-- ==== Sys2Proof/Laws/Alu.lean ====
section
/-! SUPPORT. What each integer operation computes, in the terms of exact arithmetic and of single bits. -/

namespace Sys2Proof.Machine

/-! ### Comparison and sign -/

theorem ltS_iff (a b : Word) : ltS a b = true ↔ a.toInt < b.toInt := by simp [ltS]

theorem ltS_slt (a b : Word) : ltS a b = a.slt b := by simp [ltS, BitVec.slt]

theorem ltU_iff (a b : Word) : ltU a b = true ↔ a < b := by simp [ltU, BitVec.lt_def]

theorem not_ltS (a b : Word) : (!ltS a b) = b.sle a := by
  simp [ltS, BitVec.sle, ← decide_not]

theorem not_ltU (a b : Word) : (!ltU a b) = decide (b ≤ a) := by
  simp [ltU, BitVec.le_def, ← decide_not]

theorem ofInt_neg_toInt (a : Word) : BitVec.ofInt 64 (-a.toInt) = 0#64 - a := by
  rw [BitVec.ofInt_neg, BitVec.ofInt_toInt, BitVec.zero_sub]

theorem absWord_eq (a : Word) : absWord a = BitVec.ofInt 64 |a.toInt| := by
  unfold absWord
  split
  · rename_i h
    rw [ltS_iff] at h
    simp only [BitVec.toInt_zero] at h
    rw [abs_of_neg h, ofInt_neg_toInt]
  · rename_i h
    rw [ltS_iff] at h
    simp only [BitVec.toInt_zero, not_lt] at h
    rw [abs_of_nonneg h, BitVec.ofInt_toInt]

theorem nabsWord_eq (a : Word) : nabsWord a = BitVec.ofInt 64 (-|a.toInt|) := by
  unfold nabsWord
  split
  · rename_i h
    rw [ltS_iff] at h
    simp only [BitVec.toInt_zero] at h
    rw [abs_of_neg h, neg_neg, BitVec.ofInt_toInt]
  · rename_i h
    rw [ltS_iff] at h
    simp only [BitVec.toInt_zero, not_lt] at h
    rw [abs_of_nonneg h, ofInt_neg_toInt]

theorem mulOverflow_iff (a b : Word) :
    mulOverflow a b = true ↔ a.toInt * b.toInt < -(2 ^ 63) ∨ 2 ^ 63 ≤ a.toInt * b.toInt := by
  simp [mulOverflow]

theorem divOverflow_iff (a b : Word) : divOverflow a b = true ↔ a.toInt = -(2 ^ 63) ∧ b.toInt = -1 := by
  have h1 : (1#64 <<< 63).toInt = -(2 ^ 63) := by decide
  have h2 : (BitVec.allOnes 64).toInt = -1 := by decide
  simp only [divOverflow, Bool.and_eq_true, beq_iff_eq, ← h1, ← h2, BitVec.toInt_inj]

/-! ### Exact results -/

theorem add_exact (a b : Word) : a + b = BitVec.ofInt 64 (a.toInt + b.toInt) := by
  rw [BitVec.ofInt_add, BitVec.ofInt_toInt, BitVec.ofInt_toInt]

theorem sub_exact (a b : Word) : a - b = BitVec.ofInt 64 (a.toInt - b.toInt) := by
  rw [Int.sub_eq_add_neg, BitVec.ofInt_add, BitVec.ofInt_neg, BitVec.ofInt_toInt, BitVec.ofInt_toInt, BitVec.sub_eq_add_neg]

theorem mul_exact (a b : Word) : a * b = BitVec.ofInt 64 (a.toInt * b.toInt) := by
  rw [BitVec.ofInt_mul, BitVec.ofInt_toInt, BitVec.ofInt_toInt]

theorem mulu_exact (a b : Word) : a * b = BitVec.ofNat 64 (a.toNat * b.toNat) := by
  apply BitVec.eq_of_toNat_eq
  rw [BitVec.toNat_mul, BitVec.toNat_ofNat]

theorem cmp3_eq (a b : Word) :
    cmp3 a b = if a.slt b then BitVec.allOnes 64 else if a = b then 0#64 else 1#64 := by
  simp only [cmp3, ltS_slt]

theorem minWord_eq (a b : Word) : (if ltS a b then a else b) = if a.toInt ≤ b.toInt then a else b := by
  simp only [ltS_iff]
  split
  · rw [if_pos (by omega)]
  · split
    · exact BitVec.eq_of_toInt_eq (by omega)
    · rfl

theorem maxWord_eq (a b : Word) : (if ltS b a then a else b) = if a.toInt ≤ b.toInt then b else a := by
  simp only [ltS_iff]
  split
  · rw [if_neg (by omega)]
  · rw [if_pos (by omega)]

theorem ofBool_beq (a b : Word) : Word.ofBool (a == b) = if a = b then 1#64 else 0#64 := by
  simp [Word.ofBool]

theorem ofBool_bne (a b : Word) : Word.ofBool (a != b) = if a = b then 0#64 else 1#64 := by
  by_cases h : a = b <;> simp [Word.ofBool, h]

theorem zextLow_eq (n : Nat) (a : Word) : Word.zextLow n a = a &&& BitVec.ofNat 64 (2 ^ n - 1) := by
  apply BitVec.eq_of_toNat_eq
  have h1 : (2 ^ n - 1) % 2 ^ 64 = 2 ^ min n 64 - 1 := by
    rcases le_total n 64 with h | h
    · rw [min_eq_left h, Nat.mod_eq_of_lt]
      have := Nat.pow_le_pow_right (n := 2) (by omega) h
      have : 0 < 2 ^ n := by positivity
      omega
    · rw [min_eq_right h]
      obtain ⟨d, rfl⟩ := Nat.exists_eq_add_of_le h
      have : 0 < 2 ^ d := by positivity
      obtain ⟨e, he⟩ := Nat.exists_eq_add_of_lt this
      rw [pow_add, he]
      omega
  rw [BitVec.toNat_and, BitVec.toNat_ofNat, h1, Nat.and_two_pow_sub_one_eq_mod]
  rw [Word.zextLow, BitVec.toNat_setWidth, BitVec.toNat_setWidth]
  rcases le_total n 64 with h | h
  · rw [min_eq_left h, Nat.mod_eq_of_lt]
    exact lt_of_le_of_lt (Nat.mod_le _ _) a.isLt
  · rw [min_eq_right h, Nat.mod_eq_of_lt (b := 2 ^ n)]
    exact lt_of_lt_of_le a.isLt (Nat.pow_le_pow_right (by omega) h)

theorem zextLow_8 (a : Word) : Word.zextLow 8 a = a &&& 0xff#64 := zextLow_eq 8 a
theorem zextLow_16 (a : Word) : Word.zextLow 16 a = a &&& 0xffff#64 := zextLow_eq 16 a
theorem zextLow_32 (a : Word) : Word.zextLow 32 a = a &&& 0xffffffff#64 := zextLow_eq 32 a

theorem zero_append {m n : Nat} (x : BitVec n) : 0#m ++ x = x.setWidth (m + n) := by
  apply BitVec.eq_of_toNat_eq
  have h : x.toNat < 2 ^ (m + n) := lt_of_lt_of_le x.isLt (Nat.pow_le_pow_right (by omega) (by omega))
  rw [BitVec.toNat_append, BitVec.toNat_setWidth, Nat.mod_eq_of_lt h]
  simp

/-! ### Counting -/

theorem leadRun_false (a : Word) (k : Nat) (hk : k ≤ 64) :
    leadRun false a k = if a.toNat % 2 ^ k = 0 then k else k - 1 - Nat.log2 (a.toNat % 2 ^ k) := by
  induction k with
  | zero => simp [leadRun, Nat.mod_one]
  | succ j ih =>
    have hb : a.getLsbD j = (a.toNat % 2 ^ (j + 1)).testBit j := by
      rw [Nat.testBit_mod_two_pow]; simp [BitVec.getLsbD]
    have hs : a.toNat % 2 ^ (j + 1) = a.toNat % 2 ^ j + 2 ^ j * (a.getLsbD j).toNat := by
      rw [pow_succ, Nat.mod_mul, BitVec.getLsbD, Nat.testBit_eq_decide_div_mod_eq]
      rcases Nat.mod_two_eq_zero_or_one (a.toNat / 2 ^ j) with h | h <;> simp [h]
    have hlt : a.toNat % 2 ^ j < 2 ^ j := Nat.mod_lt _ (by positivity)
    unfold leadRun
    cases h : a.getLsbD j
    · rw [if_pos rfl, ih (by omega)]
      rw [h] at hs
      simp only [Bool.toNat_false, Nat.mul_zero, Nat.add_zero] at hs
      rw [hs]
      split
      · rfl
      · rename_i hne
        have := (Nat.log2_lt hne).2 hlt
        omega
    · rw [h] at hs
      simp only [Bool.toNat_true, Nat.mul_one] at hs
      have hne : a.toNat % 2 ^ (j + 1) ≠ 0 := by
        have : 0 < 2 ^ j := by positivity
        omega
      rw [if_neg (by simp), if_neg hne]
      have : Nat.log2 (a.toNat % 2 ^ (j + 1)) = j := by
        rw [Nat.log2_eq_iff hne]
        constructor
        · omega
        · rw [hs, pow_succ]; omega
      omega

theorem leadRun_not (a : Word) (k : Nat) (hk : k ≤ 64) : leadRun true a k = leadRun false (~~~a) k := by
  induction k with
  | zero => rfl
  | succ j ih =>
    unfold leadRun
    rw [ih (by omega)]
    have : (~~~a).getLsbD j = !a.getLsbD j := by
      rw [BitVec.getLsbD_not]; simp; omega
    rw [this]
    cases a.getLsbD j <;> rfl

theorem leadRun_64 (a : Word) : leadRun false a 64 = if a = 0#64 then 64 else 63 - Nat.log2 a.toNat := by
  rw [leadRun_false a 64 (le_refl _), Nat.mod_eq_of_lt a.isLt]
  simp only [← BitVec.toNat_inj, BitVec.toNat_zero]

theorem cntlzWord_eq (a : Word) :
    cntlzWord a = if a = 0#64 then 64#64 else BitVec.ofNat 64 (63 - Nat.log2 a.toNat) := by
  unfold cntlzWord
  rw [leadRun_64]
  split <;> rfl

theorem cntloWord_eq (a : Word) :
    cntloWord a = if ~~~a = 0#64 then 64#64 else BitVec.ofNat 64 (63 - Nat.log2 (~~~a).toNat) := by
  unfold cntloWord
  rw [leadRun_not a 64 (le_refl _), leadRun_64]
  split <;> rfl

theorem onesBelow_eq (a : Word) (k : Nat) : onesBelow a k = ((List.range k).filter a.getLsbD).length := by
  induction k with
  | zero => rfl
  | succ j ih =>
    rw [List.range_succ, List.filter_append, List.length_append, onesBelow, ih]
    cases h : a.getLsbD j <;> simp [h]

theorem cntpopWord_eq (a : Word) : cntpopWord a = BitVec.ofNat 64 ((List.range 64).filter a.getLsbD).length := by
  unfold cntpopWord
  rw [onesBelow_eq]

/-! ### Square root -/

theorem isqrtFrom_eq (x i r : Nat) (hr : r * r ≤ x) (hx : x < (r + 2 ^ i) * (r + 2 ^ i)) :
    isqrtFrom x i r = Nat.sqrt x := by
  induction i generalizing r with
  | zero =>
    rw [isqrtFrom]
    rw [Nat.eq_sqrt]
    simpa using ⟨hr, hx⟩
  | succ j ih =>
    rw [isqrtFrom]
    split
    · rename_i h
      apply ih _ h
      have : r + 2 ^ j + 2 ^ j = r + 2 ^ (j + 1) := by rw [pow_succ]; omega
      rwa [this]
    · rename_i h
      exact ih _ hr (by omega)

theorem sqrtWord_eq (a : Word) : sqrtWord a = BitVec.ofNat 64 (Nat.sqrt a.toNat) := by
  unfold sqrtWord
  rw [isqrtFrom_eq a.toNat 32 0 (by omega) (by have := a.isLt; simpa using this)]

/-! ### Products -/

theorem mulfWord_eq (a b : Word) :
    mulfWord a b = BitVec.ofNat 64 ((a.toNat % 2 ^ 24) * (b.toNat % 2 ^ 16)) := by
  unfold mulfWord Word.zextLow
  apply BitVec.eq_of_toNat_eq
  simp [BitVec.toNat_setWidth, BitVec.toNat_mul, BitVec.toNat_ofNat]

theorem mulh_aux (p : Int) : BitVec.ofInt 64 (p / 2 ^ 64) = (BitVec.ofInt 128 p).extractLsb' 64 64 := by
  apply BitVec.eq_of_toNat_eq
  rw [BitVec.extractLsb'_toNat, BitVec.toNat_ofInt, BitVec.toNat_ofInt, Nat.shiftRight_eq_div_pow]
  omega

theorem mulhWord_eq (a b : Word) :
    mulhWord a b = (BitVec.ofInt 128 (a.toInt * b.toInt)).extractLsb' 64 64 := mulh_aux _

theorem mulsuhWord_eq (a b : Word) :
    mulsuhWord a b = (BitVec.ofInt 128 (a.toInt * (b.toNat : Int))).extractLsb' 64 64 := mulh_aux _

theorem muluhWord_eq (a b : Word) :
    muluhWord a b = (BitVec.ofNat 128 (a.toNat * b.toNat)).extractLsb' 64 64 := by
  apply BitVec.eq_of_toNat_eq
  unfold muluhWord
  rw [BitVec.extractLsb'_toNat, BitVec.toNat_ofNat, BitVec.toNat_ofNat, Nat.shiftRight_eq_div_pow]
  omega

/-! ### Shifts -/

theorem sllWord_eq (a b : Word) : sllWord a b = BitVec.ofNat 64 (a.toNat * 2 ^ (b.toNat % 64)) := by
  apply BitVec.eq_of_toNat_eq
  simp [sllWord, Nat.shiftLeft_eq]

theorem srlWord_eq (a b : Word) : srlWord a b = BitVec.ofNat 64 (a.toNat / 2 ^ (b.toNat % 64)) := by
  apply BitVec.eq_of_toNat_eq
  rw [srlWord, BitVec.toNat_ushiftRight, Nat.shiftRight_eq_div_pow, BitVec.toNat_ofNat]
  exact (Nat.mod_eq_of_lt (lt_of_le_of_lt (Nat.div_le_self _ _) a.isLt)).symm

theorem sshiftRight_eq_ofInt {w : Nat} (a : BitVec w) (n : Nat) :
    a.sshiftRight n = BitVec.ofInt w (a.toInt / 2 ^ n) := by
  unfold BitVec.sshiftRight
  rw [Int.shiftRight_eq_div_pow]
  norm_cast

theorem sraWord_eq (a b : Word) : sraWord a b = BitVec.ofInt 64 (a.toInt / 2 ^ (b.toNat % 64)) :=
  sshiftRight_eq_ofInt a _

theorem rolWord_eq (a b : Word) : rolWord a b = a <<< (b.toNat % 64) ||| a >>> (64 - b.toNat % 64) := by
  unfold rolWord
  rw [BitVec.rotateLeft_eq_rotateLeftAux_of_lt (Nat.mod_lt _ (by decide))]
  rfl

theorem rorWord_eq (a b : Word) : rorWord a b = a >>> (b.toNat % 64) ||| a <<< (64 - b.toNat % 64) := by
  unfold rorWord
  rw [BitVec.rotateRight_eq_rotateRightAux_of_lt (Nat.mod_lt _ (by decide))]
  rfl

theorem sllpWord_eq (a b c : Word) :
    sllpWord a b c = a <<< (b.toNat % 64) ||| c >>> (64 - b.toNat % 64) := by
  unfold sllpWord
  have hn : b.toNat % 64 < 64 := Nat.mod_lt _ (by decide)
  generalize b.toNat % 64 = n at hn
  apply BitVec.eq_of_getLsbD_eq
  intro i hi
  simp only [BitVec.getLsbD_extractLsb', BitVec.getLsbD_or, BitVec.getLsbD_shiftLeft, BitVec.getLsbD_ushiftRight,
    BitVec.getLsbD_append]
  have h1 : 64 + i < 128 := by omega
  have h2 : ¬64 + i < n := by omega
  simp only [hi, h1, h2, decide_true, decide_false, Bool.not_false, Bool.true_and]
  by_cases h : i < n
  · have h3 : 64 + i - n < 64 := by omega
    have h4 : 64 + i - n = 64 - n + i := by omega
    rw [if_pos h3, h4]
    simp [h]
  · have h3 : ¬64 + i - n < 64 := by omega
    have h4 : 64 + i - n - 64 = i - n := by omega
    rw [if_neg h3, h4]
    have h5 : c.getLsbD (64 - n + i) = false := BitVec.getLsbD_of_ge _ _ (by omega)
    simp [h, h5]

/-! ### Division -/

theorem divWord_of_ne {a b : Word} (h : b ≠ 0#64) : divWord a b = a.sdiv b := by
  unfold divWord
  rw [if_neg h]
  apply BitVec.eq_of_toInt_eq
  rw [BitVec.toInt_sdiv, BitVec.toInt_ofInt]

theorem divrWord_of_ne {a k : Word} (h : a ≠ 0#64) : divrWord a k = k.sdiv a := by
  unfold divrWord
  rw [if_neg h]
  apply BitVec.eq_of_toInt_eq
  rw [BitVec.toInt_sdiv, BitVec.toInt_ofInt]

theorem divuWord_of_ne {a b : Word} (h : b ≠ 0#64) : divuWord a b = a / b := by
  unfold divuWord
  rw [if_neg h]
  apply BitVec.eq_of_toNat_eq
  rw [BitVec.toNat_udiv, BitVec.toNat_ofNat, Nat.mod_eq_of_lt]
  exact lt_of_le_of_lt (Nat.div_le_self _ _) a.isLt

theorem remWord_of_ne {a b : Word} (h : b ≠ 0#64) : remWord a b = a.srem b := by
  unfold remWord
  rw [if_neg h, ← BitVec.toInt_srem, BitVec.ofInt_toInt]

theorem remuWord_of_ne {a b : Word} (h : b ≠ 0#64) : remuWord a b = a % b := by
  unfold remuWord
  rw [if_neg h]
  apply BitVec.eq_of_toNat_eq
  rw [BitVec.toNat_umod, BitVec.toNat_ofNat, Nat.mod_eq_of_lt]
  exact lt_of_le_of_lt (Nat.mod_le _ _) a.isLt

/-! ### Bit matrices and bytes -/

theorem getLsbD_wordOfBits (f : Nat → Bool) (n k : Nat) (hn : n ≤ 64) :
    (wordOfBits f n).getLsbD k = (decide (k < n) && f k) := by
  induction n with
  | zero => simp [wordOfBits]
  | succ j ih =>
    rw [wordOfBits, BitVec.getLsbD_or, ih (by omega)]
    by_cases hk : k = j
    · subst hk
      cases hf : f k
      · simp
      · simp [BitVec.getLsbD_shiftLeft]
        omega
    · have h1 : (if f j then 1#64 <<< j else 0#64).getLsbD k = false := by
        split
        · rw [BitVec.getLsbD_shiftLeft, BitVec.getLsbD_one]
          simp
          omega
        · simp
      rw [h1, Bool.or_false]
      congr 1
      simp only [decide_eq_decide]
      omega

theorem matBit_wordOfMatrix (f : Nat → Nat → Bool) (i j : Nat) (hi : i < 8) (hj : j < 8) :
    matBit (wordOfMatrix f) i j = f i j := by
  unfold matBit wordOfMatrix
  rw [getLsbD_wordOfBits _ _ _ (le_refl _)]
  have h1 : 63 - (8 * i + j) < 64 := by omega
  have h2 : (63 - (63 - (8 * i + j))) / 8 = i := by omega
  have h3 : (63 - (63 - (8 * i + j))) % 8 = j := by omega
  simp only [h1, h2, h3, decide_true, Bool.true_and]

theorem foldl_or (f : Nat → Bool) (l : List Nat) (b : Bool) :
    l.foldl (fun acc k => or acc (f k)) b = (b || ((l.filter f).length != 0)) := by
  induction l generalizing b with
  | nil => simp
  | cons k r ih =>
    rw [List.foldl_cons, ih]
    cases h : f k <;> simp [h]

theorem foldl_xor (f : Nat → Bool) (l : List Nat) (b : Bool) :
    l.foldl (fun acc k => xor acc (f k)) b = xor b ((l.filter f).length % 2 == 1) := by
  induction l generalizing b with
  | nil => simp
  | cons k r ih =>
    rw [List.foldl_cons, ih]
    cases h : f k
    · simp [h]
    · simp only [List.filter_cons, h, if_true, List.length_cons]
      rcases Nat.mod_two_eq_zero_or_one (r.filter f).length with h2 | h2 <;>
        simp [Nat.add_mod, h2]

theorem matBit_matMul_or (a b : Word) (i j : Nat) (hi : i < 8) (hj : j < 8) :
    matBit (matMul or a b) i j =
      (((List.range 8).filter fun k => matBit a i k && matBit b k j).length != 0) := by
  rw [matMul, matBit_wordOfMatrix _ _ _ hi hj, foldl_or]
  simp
******
BRIEF:
In the material above, locate the line containing "cntlzWord a = if" and the line containing "theorem onesBelow_eq (a". Transcribe exactly those two lines and every line between them, and nothing more.

YOUR RESPONSE:
    cntlzWord a = if a = 0#64 then 64#64 else BitVec.ofNat 64 (63 - Nat.log2 a.toNat) := by
  unfold cntlzWord
  rw [leadRun_64]
  split <;> rfl

theorem cntloWord_eq (a : Word) :
    cntloWord a = if ~~~a = 0#64 then 64#64 else BitVec.ofNat 64 (63 - Nat.log2 (~~~a).toNat) := by
  unfold cntloWord
  rw [leadRun_not a 64 (le_refl _), leadRun_64]
  split <;> rfl

theorem onesBelow_eq (a : Word) (k : Nat) : onesBelow a k = ((List.range k).filter a.getLsbD).length := by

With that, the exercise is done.